Optimization of derivatization reaction conditions for three BRs by DMAPBA. (A) The concentration of DMAPBA. (B) Reaction temperature. (C) Reaction time. These data are the means ± SDs (n =3).

3.2. Optimization of C18 cartridge SPE purification procedures

BRs are a category of natural polyhydroxysteroidal lactones/ketones compounds with high hydrophobicity and neutral property (Bajguz, 2011). We selected Waters Sep-Pak ® Vac 1cc (100-mg) C18 SPE cartridges as pretreatment purification cartridges because of their unique physicochemical properties. Firstly, 5 μL of mixed standard solution of three BRs at a concentration of 100 ng mL−1was injected into UHPLC-ESI-MS/MS and detected in selective ion monitoring (SIM) mode to investigate their retention time and elution conditions separated by a C18 LC column. The selected ion chromatograms (SIC) are shown in Supplementary Figure 1 . EpiBL had the shortest retention time, while d-epiCS had the longest retention time. Therefore, epiBL and d-epiCS were selected as model compounds to optimize the C18 cartridge SPE purification procedure. Subsequently, 200 μL of mixed standard solution of epiBL and d-epiCS (50% methanol) at a concentration of 100 ng mL−1 was loaded into a C18 cartridge. In order to obtain higher-purity BRs extract, we cleaned the C18 cartridges with 50% methanol to remove polar interfering substances. At the same time, the signal intensity of epiBL and d-epiCS standards per 100 μL of eluent was detected by UHPLC-ESI-MS/MS. When the ionic signal of epiBL could be detected, we used 100% methanol to elute the BRs adsorbed on the cartridge. By the same method, the signal intensity of epiBL and d-epiCS per 100 μL of methanol eluent was investigated until no ionic signal of d-epiCS was detected to obtain the maximum recovery rate. Finally, the following C18 cartridge SPE purification procedure optimized conditions were selected: (1) the sample solution was 50% methanol with a volume of 200 μL, (2) the cleaning solution was 50% methanol with a volume of 900 μL, and (3) the eluent was 100% methanol with a volume of 1.2 mL. As can be seen from the operation procedure ( Figure 1 ), it is a simple, fast, low-cost, and environmentally friendly protocol for BR purification.

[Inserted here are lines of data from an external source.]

/-- A header (R130 to R133, R195): the automatic one before the slot of the start offset, with the pending settings come into
force, and a triggered one in a gap that neither holds nor will hold a header. It carries the configured words and then, where
enabled, the Bank Word, whose low byte is the eight selected flags and whose high byte their complement; it satisfies every
pending trigger.
The flag sources of R131, each with its condition (R71, R98, R142, R155). The triggers of R133 (`State.triggers`): an operation that
changes a flag leaves a trigger pending exactly where one was, or where a flag selected at a position rose or fell with that
edge enabled there and the Bank Word enabled; so it is for a change of a zone, of a peer, of the mode, and of any part of the state
that leaves the trigger itself alone. -/
def Obligations.HeadersSent : Prop :=
  (∀ s : State,
    s.flag .zero = false ∧ s.flag .one = true ∧ (s.flag .bankOpen = true ↔ s.bcm.mode = .opened) ∧
    (s.flag .closing = true ↔ s.bcm.mode = .closing) ∧ s.flag .surge = s.bcm.surge.flag ∧
    (s.flag .degraded = true ↔ ∃ b : BankNo, (s.peer b).present = true ∧ (s.peer b).state = .down ∧ s.bank ≠ some b) ∧
    (s.flag .anyZoneFull = true ↔
      ∃ z : ZoneNo, 0 < (s.zone z).quota ∧ (s.zone z).quota ≤ (s.zone z).entered + (s.zone z).held) ∧
    (s.flag .logFull = true ↔ 8160 ≤ s.log.undrained) ∧ s.flag .cycleParity = s.link.parity) ∧
  (∀ (s : State) (f : State → State), (f s).link.trigger = s.link.trigger →
    s.triggers (s.flagging f) ∧ s.flagging f = { f s with link := { (f s).link with trigger := (s.flagging f).link.trigger } }) ∧
  (∀ (s : State) (z : ZoneNo) (f : Zone → Zone), s.triggers (s.modZone z f) ∧
    s.modZone z f = { s with
      zones := s.zones.set z.val (f (s.zone z)) z.isLt, link := { s.link with trigger := (s.modZone z f).link.trigger } }) ∧
  (∀ (s : State) (b : BankNo) (f : Peer → Peer), s.triggers (s.modPeer b f) ∧
    s.modPeer b f = { s with
      peers := { s.peers with entries := s.peers.entries.set b.val (f (s.peer b)) b.isLt },
      link := { s.link with trigger := (s.modPeer b f).link.trigger } }) ∧
  (∀ (s : State) (m : BankMode), s.triggers (s.setMode m) ∧
    s.setMode m = { s with
      bcm := { s.bcm with mode := m }, link := { s.link with trigger := (s.setMode m).link.trigger } }) ∧
  ∀ s : State, s.mayDrive = true → s.link.next < 16 →
    let header := fun (h : HeaderSettings) (w : BitVec 16) =>
      let words := h.words.toList.take h.count ++ (if h.bankWord then [w] else [])
      withCheck ([128, byte (words.length + 128 * bit h.bankWord)] ++ words.flatMap fun x => be 2 x.toNat)
    let sampled := fun (h : HeaderSettings) (w : BitVec 16) =>
      ∀ p : Fin 8, w.getLsbD p.val = s.flag (h.select.get p) ∧ w.getLsbD (p.val + 8) = !s.flag (h.select.get p)
    (s.link.autoDone = false → s.link.autoAt = s.link.next →
      let h := s.link.pendingSettings.getD s.link.settings
      ∃ w, sampled h w ∧ exec .automaticHeader s = .next { s with link := { s.link with
        settings := h, pendingSettings := none, line := header h w, trigger := false, gapHeader := true, autoDone := true } }) ∧
    (s.link.autoDone = true ∨ s.link.autoAt ≠ s.link.next → s.link.trigger = true → s.link.gapHeader = false →
      ∃ w, sampled s.link.settings w ∧ exec .triggeredHeader s = .next { s with link := { s.link with
        line := header s.link.settings w, trigger := false, gapHeader := true } }) ∧
    ((s.link.autoDone = false ∧ s.link.autoAt = s.link.next) ∨ s.link.trigger = false ∨ s.link.gapHeader = true →
      exec .triggeredHeader s = .next s)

3.3. Optimization of chromatographic separation conditions

Firstly, a Shim-pack XR-ODSI (2.0 mm I.D. × 75 mm, 2.2 μm) was chosen to perform the separation of three BRs-DMAPBA by comparing the resolution, the retention time, and the peak shape of BRs-DMAPBA on different columns. Then, we compared the signal intensity of epiBL-DMAPBA with methanol/water and acetonitrile/water used as the mobile phase, and found the signal intensity in the methanol/water system to be approximately five times than that of the acetonitrile/water system ( Supplementary Figure 2 ). Therefore, methanol/water was selected as the mobile phase for subsequent experiments. For the investigation of additives in mobile phase, the best signal intensity and signal-to-noise ratio (S/N) were obtained when 0.1% formic acid was added by comparing the signal intensity and S/N of the effects on 0.02%, 0.05%, and 0.1% formic acid as well as acetic acid aqueous solution. Subsequently, we compared the signal intensity of epiBL-DMAPBA with isocratic elution of different methanol proportions, and found that the signal intensity of epiBL-DMAPBA was enhanced with the increase of methanol proportion in the mobile phase. In order to minimize the influence of co-elution interfering substances on the quantification of BRs-DMAPBA, gradient elution was chosen. Finally, a linear gradient with the following proportions (v/v) of solvent methanol was selected: 0–15 min at 50%–100% and 15–19 min at 100% by comparing further experiments.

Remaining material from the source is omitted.